-- ==== Sys2Proof/Laws/PerInstr.lean ====
section
/-! SUPPORT. One lemma per constructor: the encoding of an instruction is its row of spec/opcode_table.json. -/

namespace Sys2Proof.Laws.TableWord

/-- The row of spec/opcode_table.json of an instruction: whether its format is CMD, its mask and its match value. -/
def row : Instr → Bool × Nat × Nat
  | .new _ => (true, 0x3, 0x0)
  | .encode _ _ => (true, 0x3, 0x1)
  | .reset => (true, 0x3, 0x2)
  | .destroy => (true, 0x3, 0x3)
  | .leading1 => (false, 0xF, 0x0)
  | .data1Bits => (false, 0xF, 0x1)
  | .data1Suffix => (false, 0xF, 0x2)
  | .shortGap1 => (false, 0xF, 0x3)
  | .data2Bits => (false, 0xF, 0x4)
  | .longGap => (false, 0xF, 0x5)
  | .leading2 => (false, 0xF, 0x6)
  | .data3Bits => (false, 0xF, 0x7)
  | .data3Suffix => (false, 0xF, 0x8)
  | .shortGap2 => (false, 0xF, 0x9)
  | .data4Bits => (false, 0xF, 0xA)
  | .terminator => (false, 0xF, 0xB)

/-- The encoding is a command. -/
def isCommand : Fetched → Bool
  | .cmd _ => true
  | .step _ => false

/-- The encoding of the instruction has its row's format, and its selector under the row's mask is the row's match
value. -/
def Statement (i : Instr) : Prop :=
  isCommand (encode i) = (row i).1 ∧ (encode i).selector &&& (row i).2.1 = (row i).2.2

theorem new (cfg : TimingTable) : Statement (.new cfg) := by
  constructor <;> simp [Sys2Proof.encode, row, Fetched.selector, isCommand]
theorem encode (sc : ScanCode) (cap : Nat) : Statement (.encode sc cap) := by
  constructor <;> simp [Sys2Proof.encode, row, Fetched.selector, isCommand]
theorem reset : Statement .reset := ⟨rfl, rfl⟩
theorem destroy : Statement .destroy := ⟨rfl, rfl⟩
theorem leading1 : Statement .leading1 := ⟨rfl, rfl⟩
theorem data1Bits : Statement .data1Bits := ⟨rfl, rfl⟩
theorem data1Suffix : Statement .data1Suffix := ⟨rfl, rfl⟩
theorem shortGap1 : Statement .shortGap1 := ⟨rfl, rfl⟩
theorem data2Bits : Statement .data2Bits := ⟨rfl, rfl⟩
theorem longGap : Statement .longGap := ⟨rfl, rfl⟩
theorem leading2 : Statement .leading2 := ⟨rfl, rfl⟩
theorem data3Bits : Statement .data3Bits := ⟨rfl, rfl⟩
theorem data3Suffix : Statement .data3Suffix := ⟨rfl, rfl⟩
theorem shortGap2 : Statement .shortGap2 := ⟨rfl, rfl⟩
theorem data4Bits : Statement .data4Bits := ⟨rfl, rfl⟩
theorem terminator : Statement .terminator := ⟨rfl, rfl⟩

end Sys2Proof.Laws.TableWord
end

## TASK DETAILS
Please return every line from the material above where the string "match" occurs.

## WRITTEN ANSWER
/-- The row of spec/opcode_table.json of an instruction: whether its format is CMD, its mask and its match value. -/
/-- The encoding of the instruction has its row's format, and its selector under the row's mask is the row's match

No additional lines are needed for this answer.